- [Problem statement]: Among the entries that follow, some lines contain the word "What". Show all of them.

- [Input data]:
-- ==== Sys2Proof/Laws/Exec.lean ====
section
/-! SUPPORT. What the shared completions, the cores and `exec` can do, said once. -/

namespace Sys2Proof.Machine

/-! ### the list of checks -/

theorem firstError_cons (fails : Bool) (err : CmdError) (rest : List Check) :
    firstError ((fails, err) :: rest) = if fails then some err else firstError rest := rfl

@[simp] theorem firstError_nil : firstError [] = none := rfl

/-- Every check passes exactly when none is reported. -/
theorem firstError_none_iff (cs : List Check) : firstError cs = none ↔ ∀ c ∈ cs, c.1 = false := by
  induction cs with
  | nil => simp
  | cons c rest ih =>
    obtain ⟨fails, err⟩ := c
    cases fails <;> simp [firstError_cons, ih]

/-- A reported error is one of the list's. -/
theorem firstError_mem {cs : List Check} {err : CmdError} (h : firstError cs = some err) :
    err ∈ cs.map Prod.snd := by
  induction cs with
  | nil => simp at h
  | cons c rest ih =>
    obtain ⟨fails, e⟩ := c
    cases fails
    · simp only [firstError_cons, Bool.false_eq_true, if_false] at h
      exact List.mem_cons_of_mem _ (ih h)
    · simp only [firstError_cons, if_true, Option.some.injEq] at h
      simp [h]

/-- The modulus check passes exactly for an odd N that is large enough (R100, R141). -/
theorem checkOddMod_passes (s : State) (least : Nat) :
    (checkOddMod s least).1 = false ↔ s.val .n % 2 = 1 ∧ least ≤ s.val .n := by
  simp [checkOddMod]

/-- A residue operand's check passes exactly when it lies below N (R100). -/
theorem checkBelow_passes (s : State) (r : Reg) (err : CmdError) :
    (checkBelow s r err).1 = false ↔ s.val r < s.val .n := by
  simp [checkBelow]

/-! ### the Montgomery radix -/

/-- Multiplying by Rinv and then by R = 2^OPW gives the number back modulo an odd N (R100). -/
theorem radixInv_spec (a : Nat) {n : Nat} (hn : 0 < n) (hodd : n % 2 = 1) :
    a * radixInv n % n * 2 ^ Config.opw ≡ a [MOD n] := by
  have hi := invMod_spec (Config.radix % n) hn (radix_coprime hodd)
  calc a * radixInv n % n * Config.radix ≡ a * radixInv n * (Config.radix % n) [MOD n] :=
        Nat.ModEq.mul (Nat.mod_modEq _ _) (Nat.mod_modEq _ _).symm
    _ = a * (Config.radix % n * radixInv n) := by ring
    _ ≡ a * 1 [MOD n] := Nat.ModEq.mul_left _ hi
    _ = a := by ring

/-! ### the shared completions -/

/-- A completion with one value raises the first failing check or returns the value. -/
theorem completeOne_cases (s : State) (cs : List Check) (v : Nat) :
    (∃ err, firstError cs = some err ∧ s.completeOne cs v = s.raise err) ∨
      (firstError cs = none ∧ s.completeOne cs v = s.returnOne v) := by
  unfold State.completeOne
  cases firstError cs with
  | none => exact .inr ⟨rfl, rfl⟩
  | some err => exact .inl ⟨err, rfl, rfl⟩

/-- A completion with a point raises the first failing check, else the error its computation met, or
returns the point. -/
theorem completePoint_cases (s : State) (cs : List Check) (v : Except CmdError (Nat × Nat)) :
    (∃ err, firstError cs = some err ∧ s.completePoint cs v = s.raise err) ∨
      (∃ err, firstError cs = none ∧ v = .error err ∧ s.completePoint cs v = s.raise err) ∨
      (∃ p, firstError cs = none ∧ v = .ok p ∧ s.completePoint cs v = s.returnPoint p) := by
  unfold State.completePoint
  cases firstError cs with
  | some err => exact .inl ⟨err, rfl, rfl⟩
  | none =>
    cases v with
    | error err => exact .inr (.inl ⟨err, rfl, rfl, rfl⟩)
    | ok p => exact .inr (.inr ⟨p, rfl, rfl, rfl⟩)

/-! ### the elliptic-curve cores -/

/-- The errors of the doubling core (R162). -/
theorem dblCore_error {n a : Nat} {p : Nat × Nat} {err : CmdError} (h : dblCore n a p = .error err) :
    err = .doubleZeroY ∨ err = .noInverseSlope := by
  unfold dblCore at h
  simp only at h
  split at h
  · exact .inl (Except.error.inj h).symm
  · split at h
    · exact .inr (Except.error.inj h).symm
    · cases h

/-- The errors of the addition core (R163). -/
theorem addCore_error {n : Nat} {p q : Nat × Nat} {err : CmdError} (h : addCore n p q = .error err) :
    err = .addOpposite ∨ err = .addSame ∨ err = .noInverseSlope := by
  unfold addCore at h
  simp only at h
  split at h
  · split at h
    · exact .inl (Except.error.inj h).symm
    · exact .inr (.inl (Except.error.inj h).symm)
  · split at h
    · exact .inr (.inr (Except.error.inj h).symm)
    · cases h

/-- The errors of the double-and-add loop are those of its core calls (R167). -/
theorem smulLoop_error {n a e : Nat} {p : Nat × Nat} {err : CmdError} :
    ∀ {i t}, smulLoop n a e p i t = .error err →
      err = .doubleZeroY ∨ err = .noInverseSlope ∨ err = .addOpposite ∨ err = .addSame := by
  intro i
  induction i with
  | zero => intro t h; cases h
  | succ i ih =>
    intro t h
    unfold smulLoop at h
    split at h
    · next e1 h1 =>
      cases h
      rcases dblCore_error h1 with rfl | rfl <;> simp
    · split at h
      · split at h
        · next e1 h1 =>
          cases h
          rcases addCore_error h1 with rfl | rfl | rfl <;> simp
        · exact ih h
      · exact ih h

/-! ### the rounds of MR_TEST -/

/-- MR_TEST runs at least one and at most the asked rounds; fewer only with the verdict composite (R142). -/
theorem mrRounds_bounds (n : Nat) : ∀ left run port,
    run ≤ (mrRounds n left run port).2.1 ∧ (mrRounds n left run port).2.1 ≤ run + left ∧
      (0 < left → run < (mrRounds n left run port).2.1) ∧
      ((mrRounds n left run port).1 = true → (mrRounds n left run port).2.1 = run + left) := by
  intro left
  induction left with
  | zero => intro run port; simp [mrRounds]
  | succ k ih =>
    intro run port
    unfold mrRounds
    split
    · have := ih (run + 1) (port.draw 2 (n - 2)).2
      refine ⟨by omega, by omega, fun _ => by omega, fun h => ?_⟩
      have := this.2.2.2 h
      omega
    · simp

/-! ### `exec` -/

/-- What a completion of MR_TEST leaves. -/
def State.afterTest (s : State) (rounds : Nat) : State :=
  let r := mrRounds (s.val .n) rounds 0 s.rng
  { s.returnTest (boolValue r.1) r.2.1 with rng := r.2.2 }

theorem execMrTest_eq (rounds : Nat) (s : State) :
    execMrTest rounds s =
      match firstError [checkOddMod s 5, (decide (rounds = 0), .roundsZero)] with
      | some err => .next (s.raise err)
      | none => .next (s.afterTest rounds) := rfl

/-- Everything a completion can do (10_state.md R40, R23; 60_exceptions.md R203, R205): it raises one of the
command's errors, returns one value, returns a point, or, for MR_TEST, a verdict and a count. -/
theorem exec_cases (i : Instr) (s : State) :
    (∃ err ∈ errorsOf i, exec i s = .next (s.raise err)) ∨
      (∃ v, writesOf i = [.res0] ∧ (∀ k, i ≠ .mrTest k) ∧ exec i s = .next (s.returnOne v)) ∨
      (∃ p, writesOf i = [.res0, .res1] ∧ (∀ k, i ≠ .mrTest k) ∧ exec i s = .next (s.returnPoint p)) ∨
      (∃ k, i = .mrTest k ∧ 0 < k ∧ exec i s = .next (s.afterTest k)) := by
  have one : ∀ (cs : List Check) (v : Nat), cs.map Prod.snd = errorsOf i → writesOf i = [.res0] →
      (∀ k, i ≠ .mrTest k) → exec i s = .next (s.completeOne cs v) →
      (∃ err ∈ errorsOf i, exec i s = .next (s.raise err)) ∨
      (∃ v, writesOf i = [.res0] ∧ (∀ k, i ≠ .mrTest k) ∧ exec i s = .next (s.returnOne v)) := by
    intro cs v hcs hw ht hx
    rcases completeOne_cases s cs v with ⟨err, he, hs⟩ | ⟨-, hs⟩
    · exact .inl ⟨err, hcs ▸ firstError_mem he, by rw [hx, hs]⟩
    · exact .inr ⟨v, hw, ht, by rw [hx, hs]⟩
  have point : ∀ (cs : List Check) (v : Except CmdError (Nat × Nat)),
      (∀ err ∈ cs.map Prod.snd, err ∈ errorsOf i) → (∀ err, v = .error err → err ∈ errorsOf i) →
      writesOf i = [.res0, .res1] → (∀ k, i ≠ .mrTest k) → exec i s = .next (s.completePoint cs v) →
      (∃ err ∈ errorsOf i, exec i s = .next (s.raise err)) ∨
      (∃ p, writesOf i = [.res0, .res1] ∧ (∀ k, i ≠ .mrTest k) ∧ exec i s = .next (s.returnPoint p)) := by
    intro cs v hcs hv hw ht hx
    rcases completePoint_cases s cs v with ⟨err, he, hs⟩ | ⟨err, -, he, hs⟩ | ⟨p, -, -, hs⟩
    · exact .inl ⟨err, hcs _ (firstError_mem he), by rw [hx, hs]⟩
    · exact .inl ⟨err, hv _ he, by rw [hx, hs]⟩
    · exact .inr ⟨p, hw, ht, by rw [hx, hs]⟩
  cases i with
  | modmul k => rcases one _ _ rfl rfl (by simp) rfl with h | h <;> simp only [h, true_or, or_true]
  | montmul k => rcases one _ _ rfl rfl (by simp) rfl with h | h <;> simp only [h, true_or, or_true]
  | montTo k => rcases one _ _ rfl rfl (by simp) rfl with h | h <;> simp only [h, true_or, or_true]
  | montFrom k => rcases one _ _ rfl rfl (by simp) rfl with h | h <;> simp only [h, true_or, or_true]
  | modexp k => rcases one _ _ rfl rfl (by simp) rfl with h | h <;> simp only [h, true_or, or_true]
  | modinv k => rcases one _ _ rfl rfl (by simp) rfl with h | h <;> simp only [h, true_or, or_true]
  | mrRound k => rcases one _ _ rfl rfl (by simp) rfl with h | h <;> simp only [h, true_or, or_true]
  | ecCheck k => rcases one _ _ rfl rfl (by simp) rfl with h | h <;> simp only [h, true_or, or_true]
  | mrTest k =>
    by_cases hk : k = 0
    · left
      rcases hf : firstError [checkOddMod s 5, (decide (k = 0), .roundsZero)] with _ | err
      · have := (firstError_none_iff _).mp hf (decide (k = 0), .roundsZero) (by simp)
        simp [hk] at this
      · refine ⟨err, firstError_mem hf, ?_⟩
        simp only [exec, execMrTest_eq, hf]
    · rcases hf : firstError [checkOddMod s 5, (decide (k = 0), .roundsZero)] with _ | err
      · refine .inr (.inr (.inr ⟨k, rfl, Nat.pos_of_ne_zero hk, ?_⟩))
        simp only [exec, execMrTest_eq, hf]
      · refine .inl ⟨err, firstError_mem hf, ?_⟩
        simp only [exec, execMrTest_eq, hf]
  | ecDbl k =>
    rcases point _ _ (by simp [checkOddMod, curveChecks, checkBelow, checkP, errorsOf])
      (fun err h => by rcases dblCore_error h with rfl | rfl <;> simp [errorsOf]) rfl (by simp) rfl
      with h | h <;> simp only [h, true_or, or_true]
  | ecAdd k =>
    rcases point _ _ (by simp [checkOddMod, curveChecks, checkBelow, checkP, checkQ, errorsOf])
      (fun err h => by rcases addCore_error h with rfl | rfl | rfl <;> simp [errorsOf]) rfl (by simp) rfl
      with h | h <;> simp only [h, true_or, or_true]
  | ecSmul k =>
    rcases point _ _ (by simp [checkOddMod, curveChecks, checkBelow, checkP, errorsOf])
      (fun err h => by rcases smulLoop_error h with rfl | rfl | rfl | rfl <;> simp [errorsOf]) rfl
      (by simp) rfl
      with h | h <;> simp only [h, true_or, or_true]

/-- Every command answers a next state (60_exceptions.md R200). -/
theorem exec_next (i : Instr) (s : State) : ∃ t, exec i s = .next t := by
  rcases exec_cases i s with ⟨_, -, h⟩ | ⟨_, -, -, h⟩ | ⟨_, -, -, h⟩ | ⟨_, -, -, h⟩ <;> exact ⟨_, h⟩

end Sys2Proof.Machine
end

- [Task answer]:
/-! SUPPORT. What the shared completions, the cores and `exec` can do, said once. -/
/-- What a completion of MR_TEST leaves. -/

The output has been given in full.